-- ==== Sys2Proof/Machine/Mmu.lean ====
section
/-! DEFINITION. Machine/Mmu.lean: the physical ranges of R268, the walk and permissions of R269 to R275, translation
caching (R276), the directory (R281), untracked copies (R282), frame recalls (R453, R454), windows (R277, R278), discarded
pages (R286, R392) and aliases (R283). -/

namespace Sys2Proof.Machine

/-! Ranges of leaves (R268). -/

/-- The device range of the tier that holds the address: what a leaf must lie wholly in. -/
def rangeOf (pa : Nat) : Nat :=
  if inDevice pa then 1000
  else if inTier0 pa then pa / 0x800000000
  else if inTier1 pa then 100 + (pa - 0x100000000000) / 0x8000000000
  else if inTier2 pa then 200 + pa / 0x1000000000000
  else if inTier3 pa then 300 + 256 * (pa / 0x200000000000) + homeOf (pa % 0x200000000000) +
    (if inTier1 (pa % 0x200000000000) then 100000 else 0)
  else 2000000 + pa

/-- The first byte of `n` that is marked as poisoned (R427). -/
def badMark (s : State) (key n : Nat) : Option Nat :=
  (s.poison.find? (fun e => decide (key ≤ e.1 ∧ e.1 < key + n))).map Prod.fst

/-- An address is homed on an unreachable die (R479). -/
def homeLost (s : State) (pa : Nat) : Bool := decide (pa < 2 ^ 52 ∧ homeOf pa < 8) && !(s.die (homeOf pa)).reachable

/-- The first poisoned byte of `n`: one that is marked, or one homed on an unreachable die (R427, R479). -/
def badByte (s : State) (key n : Nat) : Option Nat :=
  match badMark s key n with
  | some a => some a
  | none => if homeLost s key then some key else none

/-- No route leads to an address behind a peer's links or a host port (R482, R483). -/
def routeLost (s : State) (pa : Nat) : Bool :=
  if inTier3 pa then rd false s.peersLost ((pa - 0x8000000000000) / 0x200000000000)
  else inTier2 pa && !s.rdy.getLsbD (40 + pa / 2 ^ 48 % 2)

/-- An access to the address finds no home: no route leads there, or the home's die is unreachable. -/
def lostPlace (s : State) (pa : Nat) : Bool := routeLost s pa || homeLost s pa

/-- An uncorrectable error, or a lost route, is a device fault of the process that met it (R428). -/
def faultOf (s : State) (asid key : Nat) : State :=
  { s with agenda := .event (.uncorrectedError asid 1 key) :: s.agenda }

/-! Modes under which a frame is cached (R283). -/

/-- Some line of the 4 KiB frame is cached tracked: an agent or the die cache holds it (R281). -/
def cachedTracked (s : State) (frame : Nat) : Bool :=
  s.dir.any (fun e => decide (e.1 / 64 = frame))
/-- Some line of the 4 KiB frame is cached untracked. -/
def cachedUntracked (s : State) (frame : Nat) : Bool :=
  s.clusters.any (fun c => c.2.l1u.any (fun u => u.sector / 64 == frame)) ||
  s.dies.any (fun d => d.2.dcu.any (fun u => u.sector / 64 == frame))

/-! The walk (R269 to R275). -/

/-- What an access needs of a page (R273). -/
structure Want where
  read : Bool
  write : Bool
  sampler : Bool
  fetch : Bool
  user : Bool
  /-- A unit of the part makes it: no slot's TLB takes part. -/
  unit : Bool := false
  deriving DecidableEq, Repr

/-- A leaf found by a walk: its entry's address and value, its level, and the physical address of the access. -/
structure Leaf where
  pteA : Nat
  pte : Nat
  level : Nat
  pa : Nat
  /-- Addresses of the pointer entries on the way. -/
  path : List Nat
  deriving DecidableEq, Repr

/-- A result, or a cause with its reason and level (R421). -/
inductive Found (α : Type) where
  | ok (a : α)
  | bad (code reason level : Nat)
  deriving DecidableEq, Repr
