-- ==== Sys2Proof/Machine/VecSource.lean ====
section
/-! DEFINITION. Machine/VecSource.lean: which vector registers an instruction of the vector unit reads, so which bound ones it
pops, before it reaches the lanes (R173, R298, R300). -/

namespace Sys2Proof.Machine

/-- The function code of a V-format word. -/
def fnOf (w : BitVec 32) : Nat := (w.extractLsb' 27 5).toNat

/-- A frame instruction as pass `p` performs it: vd, va and vb stepped (R95). A compact one, which no frame may hold, stays
as it was fetched. -/
def stepWord (x : PF) (w : BitVec 32) (p : Nat) : BitVec 32 :=
  let y := fieldsVF w
  let by_ (r : Reg) (i : BitVec 3) : Reg := r + BitVec.ofNat 5 (p * i.toNat)
  if w.getLsbD 0 = false then w else
  wordVF (w.extractLsb' 1 6) (w.extractLsb' 27 5) { y with vd := by_ y.vd x.id, va := by_ y.va x.ia, vb := by_ y.vb x.ib }

/-- The instructions that a frame performs, in order, each with its place in the frame (R95). -/
def performedWords (x : PF) (ws : List (BitVec 32)) : List (Nat × BitVec 32) :=
  (upFrom 0 (x.times.toNat + 1)).flatMap (fun p =>
    (ws.zip (upFrom 0 ws.length)).map (fun e => (e.2, stepWord x e.1 p)))

/-- The registers (first, count) of the vector sources of a word with a format descriptor, at G = 1, the one group size that a
bound operand may have (R173). -/
def vecSources (w : BitVec 32) (fmt : Word) : List (Nat × Nat) :=
  let field (lo : Nat) : Nat := (w.extractLsb' lo 5).toNat
  let b := field 17
  let a := field 12
  let d := field 7
  let fn := fnOf w
  let mem := (w.extractLsb' 25 7).toNat
  match majorOf w with
  | 0x19 => if mem = 2 then [(b, 1)] else []
  | 0x1A => (d, if mem = 3 then b else 1) :: (if mem = 2 then [(b, 1)] else [])
  | 0x1B => [(d, if (w.extractLsb' 28 4).toNat = 7 then 2 else 1), (b, 1)]
  | 0x1C => (if fn = 5 then [(d, 1)] else []) ++ [(a, 1), (b, 1)]
  | 0x1D => if fn < 2 then [(a, 1), (b, 1)] else [(a, if fn = 2 then 2 else 1)]
  | 0x1E => (if fn = 3 ∨ fn = 4 ∨ fn = 5 then [(d, 1)] else []) ++ [(a, 1)] ++
      (if fn = 8 ∨ fn = 9 ∨ fn = 11 then [] else [(b, 1)])
  | 0x1F =>
    if fn < 6 then [(a, 1)]
    else
      let fa := fmtW (fieldOf fmt 3 0)
      let fd := fmtW (fieldOf fmt 11 8)
      (a, if fd = 0 then 1 else (fa + fd - 1) / fd) :: (if fn = 6 ∧ fieldOf fmt 18 16 = 1 then [(b, 1)] else [])
  | 0x20 => [(a, 1), (b, 1)]
  | 0x21 => if fn = 8 then [(a, 1), (b, 1)] else []
  | 0x22 => if fn = 5 ∨ fn = 6 then [] else if fn = 0 then [(a, 1), (b, 1)] else [(a, 1)]
  | 0x23 => [(a, 1)]
  | 0x24 =>
    if fn = 9 then [(a, 2), (b, 2), (d, 1)]
    else if 2 ≤ fn ∧ fn ≤ 5 then (a, 1) :: (if 2 ≤ fieldOf fmt 18 16 then [(b, 1)] else [])
    else if fn = 8 then [(a, 1)] else []
  | 0x25 => if fn = 1 ∨ fn = 2 then [(a, 9)] else if fn = 3 then [(a, 7)] else if fn = 4 then [(a, 1)]
    else if fn = 5 then [(a, 4)] else []
  | _ => []

/-- The registers (first, count) that a word may write beyond the one that vd names, at G = 1. -/
def vecTargets (w : BitVec 32) : List (Nat × Nat) :=
  let d := (w.extractLsb' 7 5).toNat
  match majorOf w with
  | 0x19 => if (w.extractLsb' 25 7).toNat = 4 then [(d, (w.extractLsb' 17 5).toNat)] else []
  | 0x1D => if fnOf w = 3 then [(d, 2)] else []
  | 0x25 => if 2 ≤ fnOf w ∧ fnOf w ≤ 4 then [(d, 4)] else []
  | _ => []

/-- The words of the vector unit that an entry performs, with their format descriptors (R95). -/
def entryWords (e : QEntry) : List (BitVec 32 × Word) :=
  match e.work with
  | .vector code =>
    if majorOf code = 0x26 then
      let ws := performedWords (fieldsPF code) e.frame
      (ws.zip (upFrom 0 ws.length)).map (fun p => (p.1.2, e.vals.getD (2 * p.2) 0))
    else [(code, e.fmt)]
  | _ => []

/-- A word of the vector unit may pop a register of a bound vector window whose queue kind acquires (R298). -/
def popsAcquire (x : Slot) (w : BitVec 32) (fmt : Word) : Bool :=
  (boundFields x.sys.qmap).any (fun e => decide (6 ≤ e.1) &&
    (match x.port e.2 with | some q => decide (q.kind = 3 ∨ q.kind = 5) | none => false) &&
    (vecSources w fmt).any (fun r => decide (r.1 ≤ e.1 + 22 ∧ e.1 + 22 < r.1 + r.2)))

/-- A pop of the vector unit that acquires is still to come: later accesses of the slot perform behind it (R300). -/
def acquireQueued (x : Slot) : Bool :=
  if boundFields x.sys.qmap = [] then false else
  let pops (e : QEntry) : Bool := (entryWords e).any (fun w => popsAcquire x w.1 w.2)
  x.vq.any pops || x.chunk.deferred.any (fun d => match d with | .vec e => pops e | _ => false)

end Sys2Proof.Machine
end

================

-- TASK GOAL --
Transcribe exactly, and only, the lines from the one bearing "x.vq.any pops ||" through the last line of the entries, counting both.

-- YOUR SOLUTION --
  x.vq.any pops || x.chunk.deferred.any (fun d => match d with | .vec e => pops e | _ => false)

end Sys2Proof.Machine
end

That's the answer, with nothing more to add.